I've often spent a long time writing a New Year's Resolutions post. Last year, I made twelve, and accomplished about half of them: I kept a smaller varsity baseball team, even cutting a couple kids and putting the rest in a small JV team that someone else coached. I read more (at least twelve novels in the last year, probably more). I figured out something useful to do over the eight weeks I was off in the summer. I took classes. I spent more time with friends. I went to the NCTE conference. And I got that tattoo I've been eyeing for years. That's 7 of 12, which is pretty darn good. I didn't accomplish getting a girlfriend (but I dated a bit), I didn't take a trip over spring break (but I relaxed, which ended up being more important), I didn't pay off my car (but it's down to three digits and should be done by the end of the month or so), I didn't go to the movies more (though I wish I did), and I didn't lose weight or feel better about my health (in fact, this has gotten much worse.) And, of course, I did not quit the second job.

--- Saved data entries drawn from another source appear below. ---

-- ==== Sys2Proof/Machine/Inflate.lean ====
section
/-!
DEFINITION. The decompressor of ZIP (R542): the zlib format of RFC 1950 with DEFLATE data of RFC 1951, as a function of all
input bytes of a stream so far.
-/
namespace Sys2Proof.Machine

/-- Bits of a byte list in the order of RFC 1951, as one number with the first bit lowest. -/
structure BitIn where
  /-- The bits not yet taken. -/
  bits : Nat
  /-- How many. -/
  left : Nat
deriving DecidableEq, Repr

/-- How a step of the decompressor ends. -/
inductive Infl (α : Type) where
  | ok (a : α)
  /-- The input ends before the step does. -/
  | more
  /-- The input breaks the format. -/
  | bad
deriving DecidableEq, Repr

/-- `n` bits taken, least significant first. -/
def BitIn.take (b : BitIn) (n : Nat) : Infl (Nat × BitIn) :=
  if b.left < n then .more else .ok (b.bits % 2 ^ n, ⟨b.bits / 2 ^ n, b.left - n⟩)

/-- The rest of the current byte dropped, for input that began at a byte boundary. -/
def BitIn.align (b : BitIn) : BitIn := ⟨b.bits / 2 ^ (b.left % 8), b.left - b.left % 8⟩

/-- A prefix code by its code lengths per symbol: the canonical codes of RFC 1951 are read bit by bit. -/
def decodeSym (lens : List Nat) : Nat → Nat → Nat → Nat → Nat → BitIn → Infl (Nat × BitIn)
  | 0, _, _, _, _, _ => .bad
  | fuel + 1, len, code, first, index, b =>
    match b.take 1 with
    | .more => .more
    | .bad => .bad
    | .ok (x, b) =>
      let code := code + x
      let syms := (List.range lens.length).filter fun i => nth 0 lens i == len
      let count := syms.length
      if code < first + count then .ok (nth 0 syms (code - first), b)
      else decodeSym lens fuel (len + 1) (2 * code) (2 * (first + count)) (index + count) b

/-- The next symbol of a code. -/
def BitIn.sym (b : BitIn) (lens : List Nat) : Infl (Nat × BitIn) := decodeSym lens 15 1 0 0 0 b

/-- Whether code lengths oversubscribe a code of at most 15 bits. -/
def overSubscribed (lens : List Nat) : Bool :=
  decide (2 ^ 15 < sumN (lens.map fun l => if l = 0 then 0 else 2 ^ (15 - l)))

/-- Whether code lengths leave a code incomplete. -/
def incomplete (lens : List Nat) : Bool :=
  decide (sumN (lens.map fun l => if l = 0 then 0 else 2 ^ (15 - l)) < 2 ^ 15)

/-- The static literal and length code of RFC 1951. -/
def staticLit : List Nat :=
  List.replicate 144 8 ++ List.replicate 112 9 ++ List.replicate 24 7 ++ List.replicate 8 8

def lenBase : List Nat := [3, 4, 5, 6, 7, 8, 9, 10, 11, 13, 15, 17, 19, 23, 27, 31, 35, 43, 51, 59, 67, 83, 99, 115, 131, 163, 195, 227, 258]
def lenExtra : List Nat := [0, 0, 0, 0, 0, 0, 0, 0, 1, 1, 1, 1, 2, 2, 2, 2, 3, 3, 3, 3, 4, 4, 4, 4, 5, 5, 5, 5, 0]
def distBase : List Nat := [1, 2, 3, 4, 5, 7, 9, 13, 17, 25, 33, 49, 65, 97, 129, 193, 257, 385, 513, 769, 1025, 1537, 2049, 3073, 4097, 6145, 8193, 12289, 16385, 24577]
def distExtra : List Nat := [0, 0, 0, 0, 1, 1, 2, 2, 3, 3, 4, 4, 5, 5, 6, 6, 7, 7, 8, 8, 9, 9, 10, 10, 11, 11, 12, 12, 13, 13]
def clOrder : List Nat := [16, 17, 18, 0, 8, 7, 9, 6, 10, 5, 11, 4, 12, 3, 13, 2, 14, 1, 15]

/-- A copy of `n` bytes from `d` back, output newest first. -/
def copyBack : Nat → Nat → List Byte → List Byte
  | 0, _, out => out
  | n + 1, d, out => copyBack n d (nth 0 out (d - 1) :: out)

/-- Where a decompressor stands: the bits left, the output newest first, and whether it stopped. -/
structure InflSt where
  b   : BitIn
  out : List Byte
deriving DecidableEq, Repr

/-- The data of a block with codes: symbols until the end of the block. `window` is the reach of distances. -/
def inflCodes (lit dist : List Nat) (window : Nat) : Nat → InflSt → InflSt × Infl Unit
  | 0, s => (s, .more)
  | fuel + 1, s =>
    match s.b.sym lit with
    | .more => (s, .more)
    | .bad => (s, .bad)
    | .ok (x, b) =>
      if x < 256 then inflCodes lit dist window fuel ⟨b, BitVec.ofNat 8 x :: s.out⟩
      else if x = 256 then (⟨b, s.out⟩, .ok ())
      else if 285 < x then (s, .bad)
      else
        match b.take (nth 0 lenExtra (x - 257)) with
        | .more => (s, .more)
        | .bad => (s, .bad)
        | .ok (e, b) =>
          match b.sym dist with
          | .more => (s, .more)
          | .bad => (s, .bad)
          | .ok (y, b) =>
            if 29 < y then (s, .bad)
            else match b.take (nth 0 distExtra y) with
              | .more => (s, .more)
              | .bad => (s, .bad)
              | .ok (f, b) =>
                let d := nth 0 distBase y + f
                if s.out.length < d ∨ window < d then (s, .bad)
                else inflCodes lit dist window fuel ⟨b, copyBack (nth 0 lenBase (x - 257) + e) d s.out⟩

/-- Stored bytes. -/
def inflStored : Nat → InflSt → InflSt × Infl Unit
  | 0, s => (s, .ok ())
  | n + 1, s =>
    match s.b.take 8 with
    | .more => (s, .more)
    | .bad => (s, .bad)
    | .ok (x, b) => inflStored n ⟨b, BitVec.ofNat 8 x :: s.out⟩

/-- The code lengths of a dynamic block, newest first, from its code length code. -/
def inflLens (cl : List Nat) (total : Nat) : Nat → BitIn → List Nat → Infl (List Nat × BitIn)
  | 0, _, _ => .bad
  | fuel + 1, b, acc =>
    if total ≤ acc.length then (if acc.length = total then .ok (acc.reverse, b) else .bad)
    else
      let rep (bits base v : Nat) (b : BitIn) : Infl (List Nat × BitIn) :=
        match b.take bits with
        | .more => .more
        | .bad => .bad
        | .ok (n, b) => inflLens cl total fuel b (List.replicate (base + n) v ++ acc)
      match b.sym cl with
      | .more => .more
      | .bad => .bad
      | .ok (x, b) =>
        if x < 16 then inflLens cl total fuel b (x :: acc)
        else if x = 16 then (match acc with | [] => .bad | v :: _ => rep 2 3 v b)
        else if x = 17 then rep 3 3 0 b
        else rep 7 11 0 b

/-- The two codes of a dynamic block. -/
def inflDyn (b : BitIn) : Infl (List Nat × List Nat × BitIn) :=
  match b.take 14 with
  | .more => .more
  | .bad => .bad
  | .ok (h, b) =>
    let hlit := h % 32 + 257
    let hdist := h / 32 % 32 + 1
    let hclen := h / 1024 + 4
    match b.take (3 * hclen) with
    | .more => .more
    | .bad => .bad
    | .ok (c, b) =>
      let cl := (List.range 19).map fun s =>
        match (clOrder.take hclen).findIdx? (· == s) with | some i => nb c (3 * i) 3 | none => 0
      if 286 < hlit ∨ 30 < hdist ∨ overSubscribed cl ∨ incomplete cl then .bad
      else match inflLens cl (hlit + hdist) 320 b [] with
        | .more => .more
        | .bad => .bad
        | .ok (l, b) =>
          let lit := l.take hlit
          let dist := l.drop hlit
          if overSubscribed lit ∨ overSubscribed dist ∨ nth 0 lit 256 = 0 ∨
              (incomplete lit ∧ 1 < (lit.filter (· != 0)).length) ∨
              (incomplete dist ∧ 1 < (dist.filter (· != 0)).length) then .bad
          else .ok (lit, dist, b)

/-- Blocks until the final one (RFC 1951). -/
def inflBlocks (window : Nat) : Nat → InflSt → InflSt × Infl Unit
  | 0, s => (s, .more)
  | fuel + 1, s =>
    match s.b.take 3 with
    | .more => (s, .more)
    | .bad => (s, .bad)
    | .ok (h, b) =>
      let n := b.left
      let r : InflSt × Infl Unit :=
        if h / 2 = 0 then
          match b.align.take 32 with
          | .more => (s, .more)
          | .bad => (s, .bad)
          | .ok (w, b) =>
            if w % 65536 + w / 65536 = 65535 then inflStored (w % 65536) ⟨b, s.out⟩ else (s, .bad)
        else if h / 2 = 1 then inflCodes staticLit (List.replicate 32 5) window (n + 1) ⟨b, s.out⟩
        else if h / 2 = 2 then
          match inflDyn b with
          | .more => (s, .more)
          | .bad => (s, .bad)
          | .ok (lit, dist, b) => inflCodes lit dist window (n + 1) ⟨b, s.out⟩
        else (s, .bad)
      match r.2 with
      | .ok () => if h % 2 = 1 then (r.1, .ok ()) else inflBlocks window fuel r.1
      | .more => (r.1, .more)
      | .bad => (r.1, .bad)

/-- What the decompressor makes of all input of a stream so far: its output, and how it ends. -/
inductive InflEnd where
  /-- The input ends inside the stream. -/
  | more
  /-- R542, FORMAT. -/
  | format
  /-- The trailer does not match. -/
  | adler
  /-- The stream has ended with its trailer, and this many bytes are left. -/
  | done (left : Nat)
deriving DecidableEq, Repr

/-- The zlib stream that bytes spell so far (R542). -/
def zlibInflate (l : List Byte) : List Byte × InflEnd :=
  match l with
  | cmf :: flg :: rest =>
    let c := cmf.toNat
    let f := flg.toNat
    if c % 16 ≠ 8 ∨ 7 < c / 16 ∨ (c * 256 + f) % 31 ≠ 0 ∨ nb f 5 1 = 1 then ([], .format)
    else
      let b : BitIn := ⟨leNat rest, 8 * rest.length⟩
      let r := inflBlocks (2 ^ (8 + c / 16)) (8 * rest.length + 1) ⟨b, []⟩
      let out := r.1.out.reverse
      match r.2 with
      | .more => (out, .more)
      | .bad => (out, .format)
      | .ok () =>
        let left := r.1.b.align.left / 8
        if left < 4 then (out, .more)
        else
          let t := (rest.drop (rest.length - left)).take 4
          (out, if beNat t = adler32 out then .done (left - 4) else .adler)
  | _ => ([], .more)

end Sys2Proof.Machine
end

The three of us who have been there the longest mused last night that last year, on New Year's Eve, we all said that it would be our last working. We'll see if it's true this year. I'm hoping to make it through Valentine's Day or so.
This year, I'll simplify my goals for the year, first by looking back, then by looking ahead.
What 2006 was to me:
1. It was the year that I went back to school, taking three MAT courses and getting on the right track to finishing my Master's by the end of summer 2007.
2. It was the year the team I'd been following since I was nine years old made it to the World Series after 12 consecutive years of losing, giving me more joy than I ever imagined it would.
3. It was the year my grandmother, a loving force in my life as I was growing up, passed away after a long battle with Alzheimer's Disease.
4. It was the year that I was able to regain some faith in the American voting public, which was somehow able to elect George W. Bush President in two separate elections.
5. It was the year I was given two new challenging, high-stakes courses, which made me feel a combination of two things: (1) important and trusted by the powers-that-be in my school because I was given these two high-profile coures, and (2) like a loser because I've got two high-profile courses and am working a very strenuous schedule that many would have refused.
6. My first year presenting at a national professional conference.
7. I'm definitely "fat" again for the first time since 2000 or so. I've been slowly gaining weight for three years, so slowly that I doubt if people who see me everyday notice, and I didn't gain any more than my usual rate this year - probably around 15 pounds - but several pieces of clothing don't fit and the doctor is telling me I've got to lose 20 pounds by March. This sucks, because I've maintained mostly regular workouts this year, but they haven't been everyday, and I have good weeks and bad weeks. I have somehow forgotten that I was born with genetics that prevent me from being fit and healthy unless I am working my ass off at the gym. Well, I didn't forget; I just got lazy.
8. My shoulder hurt me for much of 2006, which is related a bit to #7, depending on how much of an excuse I decide to make it (I can't lift weights over my head, which puts a serious cramp on workouts). I finally went to the doctor on Nov. 7, and have been slowly moving through the hell that is the modern American HMO ever since - an appointment with a specialist three weeks later, an appointment with an MRI two weeks later, and then another appointment with a specialist three weeks later, on Jan. 16.
9. Got in a pretty big conflict at school with a VIP, something I think has blown over for him but I still feel every single time I see him.
What I hope 2007 brings for me:
1. A renewed commitment to fitness and health. Daily workouts are needed to maintain this.
2. Finish the Master's. I'm well on my way - three courses, three A's so far - but it's expensive and the summer courses will be challenging financially. I probably should look into student loads rather than paying off that several-thousand bill on my own without any income coming in. But I don't want any more damn loans!
3. Get myself in the financial position necessary to buy a house: the car should be paid off, the errant credit card from summer courses paid off, and various other small bills taken care of. I wonder if I'll ever get in a position when I feel like I'm working for myself and not for others, but it sure would be nice.
4. Continue to read more: always have a book I'm reading that is not directly related to school.
5. Get my shoulder healthy.
6. Go to the dentist.
7. Go to bed earlier every day.
8. Grade papers quicker. I've been doing better lately; this trend needs to continue.
9. And, of course, quit that second job. I've worked far too much for far too long.